Post-Christ, however, things looked better for those not included in God’s original covenant. Youngkin’s sermon veered toward the cheerful, and a smile tugged at the corners of his mouth as he preached. “God loved the world and He wanted to redeem it. The Jews existed, not for themselves, but for the rest of the world. God was going to put Himself on display through a nation, and ultimately bring a messiah through that chosen nation. He said to Abraham, ‘The nations of the world will be blessed through you.’” Ephesians: “Christ Jesus...is our peace, He who made both one and broke down the dividing wall of enmity, through His flesh.”
“The Jewish temple had four courts,” explained Youngkin, “the outer court for the Gentiles, the court for the Jewish women, the court for the Jewish men, and then for the priests. In 70 AD, the temple was destroyed, and Paul is making a veiled reference to the destruction of the temple. He’s saying that in Jesus Christ, all those walls of separation are gone. We’re all one in Christ, with the same benefits and privileges” — and responsibilities. “Nothing thrills our hearts like relationships that are harmonious; nothing breaks our hearts as much as relationships that are ruptured. We’re supposed to love each other. It’s very hard to love someone when you’re critical. Jesus Christ is saying, ‘I’ve taken on the judgment of God, so quit judging each other over your petty differences.’ If you won’t partner with what God has done, you’re outside of His will.”

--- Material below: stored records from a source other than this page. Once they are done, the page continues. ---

-- ==== Sys2Proof/Machine/Profiles.lean ====
section
/-! DEFINITION. Station profiles as the lanes meet them: roles, preload, checkout, claims, the writeback judgement,
recentring, release (chapter 8 and sections 7.1, 7.2). -/

namespace Sys2Proof.Machine

/-! ### Preload and roles -/

/-- A candidate's preload is cold: a RANGING grant, or any grant for a profile that is not BOUND (R150). -/
def preloadCold (g : Grant) (p : Profile) : Bool := g.ranging || p.state != .bound

/-- The lane's vector and bias from a profile's stored values, or the default vector and bias 0 (R150). -/
def Lane.withPreload (x : Lane) (p : Profile) : Lane :=
  if preloadCold x.grant.grant p then { x with vec := defaultVector, bias := 0, cold := true }
  else { x with vec := p.current, bias := p.bias, cold := false }

/-- A cold guest: the default vector, bias 0, COLD and GUEST (R148, R159). -/
def Lane.asColdGuest (x : Lane) (p : Option (Fin 384)) : Lane :=
  { x with role := .coldGuest p, vec := defaultVector, bias := 0, cold := true, guest := true }

/-- A guest that copies the preload of R150 (R149, R153, R156). -/
def Lane.asGuest (x : Lane) (i : Fin 384) (p : Profile) : Lane :=
  { x.withPreload p with role := .guest i, guest := true }

/-- The lane becomes holder: it copies the preload, and the profile's holder field names it (R151). -/
def State.becomeHolder (s : State) (l : Fin 12) (p : Fin 384) : State :=
  (s.setLane l { (s.lane l).withPreload (s.prof p) with role := .holder p }).setProf p
    { s.prof p with holder := some l }

/-- A RETIRING profile with neither holder nor claim becomes FREE (R133). -/
def State.retireIfReleased (s : State) (p : Fin 384) : State :=
  if (s.prof p).state = .retiring ∧ (s.prof p).holder = none ∧ (s.prof p).claim = none then s.setProf p Profile.free
  else s

/-- A claim is resolved at the release of the holder: into a holding, or on a RETIRING profile into a cold guest (R155,
R157, R159, R163). DEDUCED (log entry 20): that cold guest goes on referring to the profile. -/
def State.resolveClaim (s : State) (p : Fin 384) : State :=
  match (s.prof p).claim with
  | none => s
  | some m =>
    let s := s.setProf p { s.prof p with claim := none }
    if (s.prof p).state = .retiring then s.setLane m ((s.lane m).asColdGuest (some p)) else s.becomeHolder m p

/-- The holder of a profile is released: the holder field and the overridden flag are cleared, a waiting claim is
resolved, a RETIRING profile is freed (R133, R157, R163, R167). -/
def State.releaseHolder (s : State) (p : Fin 384) : State :=
  ((s.setProf p { s.prof p with holder := none, overridden := false }).resolveClaim p).retireIfReleased p

/-- A claim is dropped without a holding (R156, R158). -/
def State.dropClaim (s : State) (p : Fin 384) : State :=
  (s.setProf p { s.prof p with claim := none }).retireIfReleased p

/-- A lane's role is released without a judgement (R74, R76, R157, R158). -/
def State.releaseRole (s : State) (r : Role) : State :=
  match r with
  | .holder p => s.releaseHolder p
  | .claim p => s.dropClaim p
  | .none | .guest _ | .coldGuest _ => s

/-! ### Recentring (R165, R166) -/

/-- The dominant tap: the largest squared magnitude, the lowest index among equals (R165). -/
def dominantFrom (v : CoefVector) : List (Fin 24) → Fin 24 → Fin 24
  | [], best => best
  | k :: ks, best => dominantFrom v ks (if v[best].toCx.sq < v[k].toCx.sq then k else best)

def dominantTap (v : CoefVector) : Fin 24 := dominantFrom v tapIds 0

/-- The new bias: clamp(b + s, −6, 6) (R165). -/
def newBias (bias shift : Int) : Int := clampInt (-6) 6 (bias + shift)

/-- D, s and a of a vector and the lane's bias (R165). -/
def recentreOf (v : CoefVector) (bias : Int) : Recentre :=
  let shift := ((dominantTap v).val : Int) - 6
  { dominant := (dominantTap v).val, shift := shift, applied := newBias bias shift - bias }

/-- Tap `k` of the new vector takes the old tap `k + a`, or (0, 0) where there is none (R166). -/
def shiftVector (v : CoefVector) (a : Int) : CoefVector :=
  Vector.ofFn fun k : Fin 24 =>
    if h : 0 ≤ (k.val : Int) + a ∧ (k.val : Int) + a < 24 then v[((k.val : Int) + a).toNat]'(by omega) else Coef.zero

/-! ### The writeback judgement (R160 to R163) -/

/-- A lane's record under construction, changed. -/
def Lane.mapRecord (x : Lane) (f : BurstRecord → BurstRecord) : Lane := { x with record := x.record.map f }

/-- The record after a passing judgement: PASS, the recentre section and its flags, a RANGING grant's vector (R162,
R166). -/
def BurstRecord.passed (r : BurstRecord) (c : Recentre) (v : CoefVector) : BurstRecord :=
  { r with gate := some .pass, recentre := some c, flags := r.flags.withRecentre c, ranging := r.ranging.map fun _ => v }

/-- The profile after a passing judgement (R161). -/
def Profile.passed (p : Profile) (v : CoefVector) (offset bias : Int) (mer : Nat) : Profile :=
  { p with previous := some p.current, current := v, offset := clampInt (-127) 127 offset, bias := bias, age := 0,
           failCount := 0, lastMer := some mer, state := .bound }

/-- The profile set back: the current vector takes the previous or the default one (R135, R162). -/
def Profile.revert (p : Profile) : Profile :=
  { p with current := p.previous.getD defaultVector, previous := none, failCount := 0 }

/-- The profile after a failing judgement (R162). -/
def Profile.failed (p : Profile) (mer : Nat) : Profile :=
  let q := { p with failCount := p.failCount + 1, lastMer := some mer }
  if q.revertLimit ≤ q.failCount then q.revert else q

/-- The failure reaches the revert limit (R162). -/
def Profile.failureReverts (p : Profile) : Bool := decide (p.revertLimit ≤ p.failCount + 1)

/-- Nothing to judge: the profile RETIRING or overridden, NO_PREAMBLE, or too few symbols (R160, rows 1 to 3). -/
def notJudged (x : Lane) (p : Profile) : Bool :=
  p.state == .retiring || p.overridden || (x.record.map (·.outcome)) == some .noPreamble ||
    decide (x.chain.n < Config.judgedSymbols)

/-- The judgement's outcome on the profile and on the lane's record (R160, R161, R162). `forwarded` says that it is made
at a forward or at a claim's resolution. -/
def State.judgeEffect (s : State) (l : Fin 12) (p : Fin 384) (forwarded : Bool) : State :=
  let x := { s.lane l with forwarded := (s.lane l).forwarded || forwarded }
  let q := s.prof p
  let mer := x.chain.mer
  if notJudged x q then
    s.setLane l ({ x with overridden := x.overridden || (q.state != ProfileState.retiring && q.overridden) }.mapRecord
      fun r => { r with gate := some .nothing })
  else if x.cls.gate ≤ mer then
    let c := recentreOf x.vec x.bias
    let v := shiftVector x.vec c.applied
    (s.setLane l (x.mapRecord fun r => r.passed c v)).setProf p
      (q.passed v x.offsetFound (newBias x.bias c.shift) mer)
  else
    let s := (s.setLane l (x.mapRecord fun r => { r with gate := some .fail })).setProf p (q.failed mer)
    if q.failureReverts then s.notify (.profileReverted p q.key) else s

/-- The judgement of a holder: its effect, then its release (R160, R163). -/
def State.judge (s : State) (l : Fin 12) (p : Fin 384) (forwarded : Bool) : State :=
  let s := s.judgeEffect l p forwarded
  (s.setLane l { s.lane l with role := .none }).releaseHolder p

/-! ### Checkout at arming (R147 to R153) -/

/-- A candidate for the holder role of a profile (R150): holder at once, a forward first, the pending claim, or a
guest. -/
def State.checkoutCandidate (s : State) (l : Fin 12) (p : Fin 384) : State :=
  match (s.prof p).holder with
  | none => s.becomeHolder l p
  | some h =>
    if (s.lane h).state = .closing then (s.judge h p true).becomeHolder l p
    else if (s.prof p).claim = none then
      (s.setLane l { s.lane l with role := .claim p, vec := defaultVector, bias := 0 }).setProf p
        { s.prof p with claim := some l }
    else s.setLane l ((s.lane l).asGuest p (s.prof p))

/-- The checkout that an allocation begins: an open or unbound grant, NO_WRITEBACK, or a candidate (R148, R149,
R150). -/
def State.checkout (s : State) (l : Fin 12) : State :=
  let x := s.lane l
  let g := x.grant.grant
  if g.station = 16383 then s.setLane l (x.asColdGuest none)
  else
    match s.lookup ⟨g.station, x.channel⟩ with
    | none => s.setLane l { x.asColdGuest none with unbound := true }
    | some p =>
      if g.noWriteback then
        if preloadCold g (s.prof p) then s.setLane l (x.asColdGuest (some p))
        else s.setLane l (x.asGuest p (s.prof p))
      else s.checkoutCandidate l p

/-- A claim still standing at the window opening is dropped: a guest, or on a RETIRING profile a cold guest (R156,
R159). DEDUCED (log entry 20): that cold guest goes on referring to the profile. -/
def State.claimAtWindow (s : State) (l : Fin 12) : State :=
  match (s.lane l).role with
  | .claim p =>
    let x := s.lane l
    let y := if (s.prof p).state = .retiring then x.asColdGuest (some p) else x.asGuest p (s.prof p)
    (s.setLane l y).dropClaim p
  | .none | .holder _ | .guest _ | .coldGuest _ => s

end Sys2Proof.Machine
end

In place of the temple, said Youngkin, stood a new structure: the church. Where there had been Jew and Gentile, there was now a “third race” — as Paul had it, “a dwelling place of God in the Spirit.”
“So often, we revel in the fact that ‘I’m saved, I’m forgiven, I’m going to heaven,’” concluded Youngkin. “Paul is saying, ‘I want you to think outside of “me”.’ Start to see yourselves as a people group, the place where God wants to put on display His love. The church is the most important social entity on the planet. Because Jesus Christ is the hope of the world, I believe it can be seen in Scripture that the hope of the world is the church. We are God’s dwelling among His people. Let’s be the church that God would have us be. Let’s be the lovers that God would have us be.”
At the far edge of the parking lot, a cutout metal sign proclaimed, “You are now entering mission territory.”
What happens when we die?
“Our mission statement is to know Christ and to make Him known,” replied Youngkin. “And so we believe that knowing Jesus is the best way to live and the only hopeful way to die.”